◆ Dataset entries
..........

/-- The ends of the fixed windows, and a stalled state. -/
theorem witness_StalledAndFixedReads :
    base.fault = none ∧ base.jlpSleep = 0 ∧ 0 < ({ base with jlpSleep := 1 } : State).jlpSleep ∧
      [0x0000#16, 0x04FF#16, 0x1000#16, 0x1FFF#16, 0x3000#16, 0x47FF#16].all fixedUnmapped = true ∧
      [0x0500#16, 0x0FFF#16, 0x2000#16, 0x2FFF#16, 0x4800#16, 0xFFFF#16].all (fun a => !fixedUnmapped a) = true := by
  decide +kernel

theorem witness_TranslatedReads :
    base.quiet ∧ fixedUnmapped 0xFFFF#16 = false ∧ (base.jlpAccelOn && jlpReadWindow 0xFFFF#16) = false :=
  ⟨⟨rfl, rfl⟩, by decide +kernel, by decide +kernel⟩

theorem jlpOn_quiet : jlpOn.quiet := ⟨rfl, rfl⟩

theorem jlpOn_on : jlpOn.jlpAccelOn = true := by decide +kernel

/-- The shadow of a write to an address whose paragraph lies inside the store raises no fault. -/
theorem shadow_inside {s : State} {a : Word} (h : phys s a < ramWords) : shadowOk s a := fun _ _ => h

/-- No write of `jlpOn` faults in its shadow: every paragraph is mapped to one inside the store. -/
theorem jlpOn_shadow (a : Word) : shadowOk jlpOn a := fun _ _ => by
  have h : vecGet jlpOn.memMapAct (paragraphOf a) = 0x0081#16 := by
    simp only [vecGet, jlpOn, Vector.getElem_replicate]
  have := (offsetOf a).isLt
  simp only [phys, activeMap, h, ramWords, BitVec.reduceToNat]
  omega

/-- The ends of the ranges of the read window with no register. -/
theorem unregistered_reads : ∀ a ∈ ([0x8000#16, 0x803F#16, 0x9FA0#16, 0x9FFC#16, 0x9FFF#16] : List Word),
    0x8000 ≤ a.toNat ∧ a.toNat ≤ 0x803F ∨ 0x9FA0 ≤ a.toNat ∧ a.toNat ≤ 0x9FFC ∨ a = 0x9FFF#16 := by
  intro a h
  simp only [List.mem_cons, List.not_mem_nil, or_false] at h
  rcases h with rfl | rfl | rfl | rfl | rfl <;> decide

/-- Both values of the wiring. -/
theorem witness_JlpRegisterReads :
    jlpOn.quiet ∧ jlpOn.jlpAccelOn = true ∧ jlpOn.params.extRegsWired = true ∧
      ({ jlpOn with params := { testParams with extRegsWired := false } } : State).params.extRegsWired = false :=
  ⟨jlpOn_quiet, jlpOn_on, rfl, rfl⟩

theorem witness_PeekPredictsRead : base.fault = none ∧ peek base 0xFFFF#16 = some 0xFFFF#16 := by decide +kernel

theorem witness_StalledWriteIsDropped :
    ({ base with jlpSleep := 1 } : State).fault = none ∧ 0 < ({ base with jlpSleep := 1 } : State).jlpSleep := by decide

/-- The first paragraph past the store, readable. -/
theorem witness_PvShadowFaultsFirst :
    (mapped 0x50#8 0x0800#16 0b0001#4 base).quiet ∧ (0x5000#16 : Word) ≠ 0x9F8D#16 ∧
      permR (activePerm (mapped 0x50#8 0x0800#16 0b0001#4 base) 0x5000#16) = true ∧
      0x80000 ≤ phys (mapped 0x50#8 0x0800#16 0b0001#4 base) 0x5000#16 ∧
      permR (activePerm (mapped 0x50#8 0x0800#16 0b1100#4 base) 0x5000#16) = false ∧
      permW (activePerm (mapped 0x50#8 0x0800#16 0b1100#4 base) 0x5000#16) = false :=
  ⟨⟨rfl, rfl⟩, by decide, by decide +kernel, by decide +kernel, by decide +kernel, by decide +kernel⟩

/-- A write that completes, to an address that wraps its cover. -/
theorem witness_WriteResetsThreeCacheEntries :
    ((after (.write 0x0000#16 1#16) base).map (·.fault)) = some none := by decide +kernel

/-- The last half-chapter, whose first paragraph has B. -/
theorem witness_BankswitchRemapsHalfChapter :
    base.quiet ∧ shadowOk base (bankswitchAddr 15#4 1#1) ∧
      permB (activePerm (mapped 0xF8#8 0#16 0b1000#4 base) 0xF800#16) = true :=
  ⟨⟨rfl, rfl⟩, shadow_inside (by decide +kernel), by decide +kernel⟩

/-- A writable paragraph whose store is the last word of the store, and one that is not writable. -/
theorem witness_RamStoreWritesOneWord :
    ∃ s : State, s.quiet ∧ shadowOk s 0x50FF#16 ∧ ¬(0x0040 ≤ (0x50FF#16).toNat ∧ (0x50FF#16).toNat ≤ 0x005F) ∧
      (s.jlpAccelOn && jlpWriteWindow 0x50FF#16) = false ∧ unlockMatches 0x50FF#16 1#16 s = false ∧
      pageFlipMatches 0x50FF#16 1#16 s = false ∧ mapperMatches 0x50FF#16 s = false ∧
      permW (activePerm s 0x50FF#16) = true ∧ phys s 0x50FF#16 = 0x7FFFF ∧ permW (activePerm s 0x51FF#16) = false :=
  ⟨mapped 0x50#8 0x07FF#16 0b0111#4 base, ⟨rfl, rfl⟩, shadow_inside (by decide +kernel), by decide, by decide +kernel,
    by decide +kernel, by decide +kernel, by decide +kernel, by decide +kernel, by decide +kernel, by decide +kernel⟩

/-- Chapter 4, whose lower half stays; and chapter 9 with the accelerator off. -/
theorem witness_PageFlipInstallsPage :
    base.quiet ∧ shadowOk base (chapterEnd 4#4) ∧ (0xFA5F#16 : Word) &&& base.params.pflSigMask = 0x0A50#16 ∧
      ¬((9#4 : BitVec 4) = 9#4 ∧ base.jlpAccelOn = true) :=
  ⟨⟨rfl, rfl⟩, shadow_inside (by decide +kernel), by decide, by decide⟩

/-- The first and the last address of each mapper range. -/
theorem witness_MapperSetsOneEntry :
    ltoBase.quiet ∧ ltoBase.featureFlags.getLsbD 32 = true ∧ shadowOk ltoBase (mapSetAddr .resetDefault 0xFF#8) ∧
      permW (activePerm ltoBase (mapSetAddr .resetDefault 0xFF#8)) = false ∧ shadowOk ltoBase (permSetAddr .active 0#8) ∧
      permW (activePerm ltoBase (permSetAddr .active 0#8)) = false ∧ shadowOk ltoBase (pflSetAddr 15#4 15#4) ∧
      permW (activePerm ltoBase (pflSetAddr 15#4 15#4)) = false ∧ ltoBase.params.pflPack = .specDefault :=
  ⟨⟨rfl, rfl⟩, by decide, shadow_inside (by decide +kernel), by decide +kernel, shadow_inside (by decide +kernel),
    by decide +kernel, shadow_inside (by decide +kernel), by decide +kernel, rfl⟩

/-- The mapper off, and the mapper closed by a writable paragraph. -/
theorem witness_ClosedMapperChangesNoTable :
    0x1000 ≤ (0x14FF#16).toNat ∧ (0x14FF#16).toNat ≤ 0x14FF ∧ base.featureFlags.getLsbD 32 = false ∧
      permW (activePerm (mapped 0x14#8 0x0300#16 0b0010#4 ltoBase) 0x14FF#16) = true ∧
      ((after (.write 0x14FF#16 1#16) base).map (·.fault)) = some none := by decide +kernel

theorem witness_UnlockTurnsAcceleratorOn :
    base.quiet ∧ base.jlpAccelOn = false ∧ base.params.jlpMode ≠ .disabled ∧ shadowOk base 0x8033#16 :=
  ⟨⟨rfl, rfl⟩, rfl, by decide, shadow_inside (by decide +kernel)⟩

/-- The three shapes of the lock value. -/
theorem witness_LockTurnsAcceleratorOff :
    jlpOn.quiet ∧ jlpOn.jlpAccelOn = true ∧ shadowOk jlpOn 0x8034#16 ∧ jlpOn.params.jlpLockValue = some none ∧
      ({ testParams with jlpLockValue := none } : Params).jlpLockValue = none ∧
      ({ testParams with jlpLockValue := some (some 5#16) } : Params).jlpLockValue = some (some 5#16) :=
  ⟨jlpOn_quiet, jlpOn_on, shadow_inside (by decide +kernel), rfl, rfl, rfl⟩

..........

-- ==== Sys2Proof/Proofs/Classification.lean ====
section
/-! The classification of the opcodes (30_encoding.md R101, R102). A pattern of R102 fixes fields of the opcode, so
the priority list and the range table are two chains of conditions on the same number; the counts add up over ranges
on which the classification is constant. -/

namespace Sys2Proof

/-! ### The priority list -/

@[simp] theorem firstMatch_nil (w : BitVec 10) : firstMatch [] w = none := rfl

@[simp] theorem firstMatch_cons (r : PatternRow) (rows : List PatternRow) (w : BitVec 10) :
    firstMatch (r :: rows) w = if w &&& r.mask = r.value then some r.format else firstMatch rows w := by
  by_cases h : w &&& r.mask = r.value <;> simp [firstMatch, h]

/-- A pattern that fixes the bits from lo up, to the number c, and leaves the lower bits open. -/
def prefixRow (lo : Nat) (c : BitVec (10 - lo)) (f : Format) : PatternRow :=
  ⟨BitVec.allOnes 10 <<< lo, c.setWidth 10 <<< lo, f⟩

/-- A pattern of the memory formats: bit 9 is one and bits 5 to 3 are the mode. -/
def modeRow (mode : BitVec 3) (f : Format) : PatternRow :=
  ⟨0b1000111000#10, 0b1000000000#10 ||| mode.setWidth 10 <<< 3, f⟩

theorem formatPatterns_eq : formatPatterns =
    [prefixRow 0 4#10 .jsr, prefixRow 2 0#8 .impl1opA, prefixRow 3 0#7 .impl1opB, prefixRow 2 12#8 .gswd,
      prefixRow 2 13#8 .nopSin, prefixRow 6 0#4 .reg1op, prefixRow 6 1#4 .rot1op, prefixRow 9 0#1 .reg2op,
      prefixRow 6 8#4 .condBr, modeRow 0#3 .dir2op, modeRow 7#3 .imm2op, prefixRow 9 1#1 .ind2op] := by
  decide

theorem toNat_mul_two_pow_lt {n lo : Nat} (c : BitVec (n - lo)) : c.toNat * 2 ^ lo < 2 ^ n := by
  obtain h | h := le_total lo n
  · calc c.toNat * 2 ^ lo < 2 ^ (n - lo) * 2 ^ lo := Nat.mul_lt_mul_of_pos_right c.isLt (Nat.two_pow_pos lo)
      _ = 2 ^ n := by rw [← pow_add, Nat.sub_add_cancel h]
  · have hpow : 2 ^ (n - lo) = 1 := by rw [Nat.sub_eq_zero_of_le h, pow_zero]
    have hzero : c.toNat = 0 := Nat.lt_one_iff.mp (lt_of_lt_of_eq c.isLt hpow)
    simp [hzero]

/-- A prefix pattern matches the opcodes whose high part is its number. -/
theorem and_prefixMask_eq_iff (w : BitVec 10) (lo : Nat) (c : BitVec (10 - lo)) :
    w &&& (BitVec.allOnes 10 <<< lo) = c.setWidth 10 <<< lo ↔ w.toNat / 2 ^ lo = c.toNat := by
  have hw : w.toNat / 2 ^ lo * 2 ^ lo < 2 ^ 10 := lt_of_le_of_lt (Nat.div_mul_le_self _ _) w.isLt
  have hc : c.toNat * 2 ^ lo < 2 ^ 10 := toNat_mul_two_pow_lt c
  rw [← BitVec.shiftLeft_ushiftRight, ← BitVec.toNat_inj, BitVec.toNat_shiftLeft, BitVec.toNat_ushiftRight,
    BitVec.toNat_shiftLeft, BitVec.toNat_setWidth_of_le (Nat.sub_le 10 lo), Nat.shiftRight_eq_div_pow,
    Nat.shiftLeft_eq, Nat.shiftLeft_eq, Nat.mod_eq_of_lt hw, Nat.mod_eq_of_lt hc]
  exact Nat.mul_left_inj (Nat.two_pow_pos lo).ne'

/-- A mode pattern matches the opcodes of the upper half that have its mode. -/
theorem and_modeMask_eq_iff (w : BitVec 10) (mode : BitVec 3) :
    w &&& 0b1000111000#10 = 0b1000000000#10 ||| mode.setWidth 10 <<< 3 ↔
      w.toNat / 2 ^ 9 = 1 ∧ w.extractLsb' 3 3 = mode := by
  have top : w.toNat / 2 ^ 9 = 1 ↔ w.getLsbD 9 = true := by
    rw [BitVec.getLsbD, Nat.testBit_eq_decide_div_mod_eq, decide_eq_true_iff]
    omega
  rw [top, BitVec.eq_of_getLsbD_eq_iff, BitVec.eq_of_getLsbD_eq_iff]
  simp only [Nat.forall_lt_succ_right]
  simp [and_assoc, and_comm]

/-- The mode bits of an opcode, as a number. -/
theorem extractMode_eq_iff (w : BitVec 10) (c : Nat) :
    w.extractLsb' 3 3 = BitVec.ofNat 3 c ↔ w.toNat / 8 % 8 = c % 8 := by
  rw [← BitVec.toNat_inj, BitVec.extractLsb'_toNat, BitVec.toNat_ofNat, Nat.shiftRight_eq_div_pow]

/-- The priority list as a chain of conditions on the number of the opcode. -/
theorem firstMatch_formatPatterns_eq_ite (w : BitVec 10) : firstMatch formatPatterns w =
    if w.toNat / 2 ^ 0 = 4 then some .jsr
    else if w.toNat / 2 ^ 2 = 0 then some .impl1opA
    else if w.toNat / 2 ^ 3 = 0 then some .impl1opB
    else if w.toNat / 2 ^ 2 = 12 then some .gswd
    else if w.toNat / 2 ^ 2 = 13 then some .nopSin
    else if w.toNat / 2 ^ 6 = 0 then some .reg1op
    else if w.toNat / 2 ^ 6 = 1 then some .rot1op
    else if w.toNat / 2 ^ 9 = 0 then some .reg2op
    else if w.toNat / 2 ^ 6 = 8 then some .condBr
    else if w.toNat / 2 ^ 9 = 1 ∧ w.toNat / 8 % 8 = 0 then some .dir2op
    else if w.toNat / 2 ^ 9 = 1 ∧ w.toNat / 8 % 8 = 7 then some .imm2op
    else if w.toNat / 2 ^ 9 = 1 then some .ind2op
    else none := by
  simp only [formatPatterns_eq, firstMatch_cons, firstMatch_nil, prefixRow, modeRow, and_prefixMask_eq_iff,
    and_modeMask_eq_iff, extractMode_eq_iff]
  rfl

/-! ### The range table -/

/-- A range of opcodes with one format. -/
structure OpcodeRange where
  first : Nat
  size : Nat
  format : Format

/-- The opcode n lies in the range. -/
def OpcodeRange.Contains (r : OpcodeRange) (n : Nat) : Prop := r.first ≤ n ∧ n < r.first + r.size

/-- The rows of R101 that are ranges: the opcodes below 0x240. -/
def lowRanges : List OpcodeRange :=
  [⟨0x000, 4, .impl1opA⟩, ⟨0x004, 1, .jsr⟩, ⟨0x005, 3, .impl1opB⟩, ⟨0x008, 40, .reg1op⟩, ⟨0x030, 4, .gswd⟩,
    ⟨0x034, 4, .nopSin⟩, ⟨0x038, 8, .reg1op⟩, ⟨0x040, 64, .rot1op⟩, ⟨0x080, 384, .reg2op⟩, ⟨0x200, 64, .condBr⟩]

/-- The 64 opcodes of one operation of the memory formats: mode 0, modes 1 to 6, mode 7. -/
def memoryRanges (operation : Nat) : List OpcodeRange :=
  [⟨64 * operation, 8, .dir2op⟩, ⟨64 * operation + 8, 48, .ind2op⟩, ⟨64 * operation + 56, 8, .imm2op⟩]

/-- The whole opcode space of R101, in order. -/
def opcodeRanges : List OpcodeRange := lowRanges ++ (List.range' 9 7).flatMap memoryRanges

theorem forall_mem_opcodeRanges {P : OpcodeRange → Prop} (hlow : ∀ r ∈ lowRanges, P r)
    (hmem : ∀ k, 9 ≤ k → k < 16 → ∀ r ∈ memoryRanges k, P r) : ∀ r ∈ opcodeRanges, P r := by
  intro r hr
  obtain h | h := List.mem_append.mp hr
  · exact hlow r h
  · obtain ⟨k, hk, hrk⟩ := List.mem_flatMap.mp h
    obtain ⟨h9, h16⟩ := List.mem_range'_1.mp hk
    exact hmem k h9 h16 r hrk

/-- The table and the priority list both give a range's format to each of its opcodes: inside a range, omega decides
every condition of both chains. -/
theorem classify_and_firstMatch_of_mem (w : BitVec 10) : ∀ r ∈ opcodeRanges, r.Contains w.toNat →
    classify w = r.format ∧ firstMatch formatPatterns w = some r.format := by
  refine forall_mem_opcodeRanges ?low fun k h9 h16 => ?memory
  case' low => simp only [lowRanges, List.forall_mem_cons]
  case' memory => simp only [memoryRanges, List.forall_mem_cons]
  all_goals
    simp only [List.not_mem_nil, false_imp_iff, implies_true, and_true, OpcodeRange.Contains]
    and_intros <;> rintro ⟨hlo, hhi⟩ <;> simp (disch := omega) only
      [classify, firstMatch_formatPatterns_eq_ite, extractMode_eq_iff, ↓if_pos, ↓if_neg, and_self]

..........

From the data above, return every line from the line that has "rfl⟩, by decide +kernel, by decide +kernel⟩" up to and including the line that has "jlpOn.params.extRegsWired = true ∧", exactly.

  ⟨⟨rfl, rfl⟩, by decide +kernel, by decide +kernel⟩

theorem jlpOn_quiet : jlpOn.quiet := ⟨rfl, rfl⟩

theorem jlpOn_on : jlpOn.jlpAccelOn = true := by decide +kernel

/-- The shadow of a write to an address whose paragraph lies inside the store raises no fault. -/
theorem shadow_inside {s : State} {a : Word} (h : phys s a < ramWords) : shadowOk s a := fun _ _ => h

/-- No write of `jlpOn` faults in its shadow: every paragraph is mapped to one inside the store. -/
theorem jlpOn_shadow (a : Word) : shadowOk jlpOn a := fun _ _ => by
  have h : vecGet jlpOn.memMapAct (paragraphOf a) = 0x0081#16 := by
    simp only [vecGet, jlpOn, Vector.getElem_replicate]
  have := (offsetOf a).isLt
  simp only [phys, activeMap, h, ramWords, BitVec.reduceToNat]
  omega

/-- The ends of the ranges of the read window with no register. -/
theorem unregistered_reads : ∀ a ∈ ([0x8000#16, 0x803F#16, 0x9FA0#16, 0x9FFC#16, 0x9FFF#16] : List Word),
    0x8000 ≤ a.toNat ∧ a.toNat ≤ 0x803F ∨ 0x9FA0 ≤ a.toNat ∧ a.toNat ≤ 0x9FFC ∨ a = 0x9FFF#16 := by
  intro a h
  simp only [List.mem_cons, List.not_mem_nil, or_false] at h
  rcases h with rfl | rfl | rfl | rfl | rfl <;> decide

/-- Both values of the wiring. -/
theorem witness_JlpRegisterReads :
    jlpOn.quiet ∧ jlpOn.jlpAccelOn = true ∧ jlpOn.params.extRegsWired = true ∧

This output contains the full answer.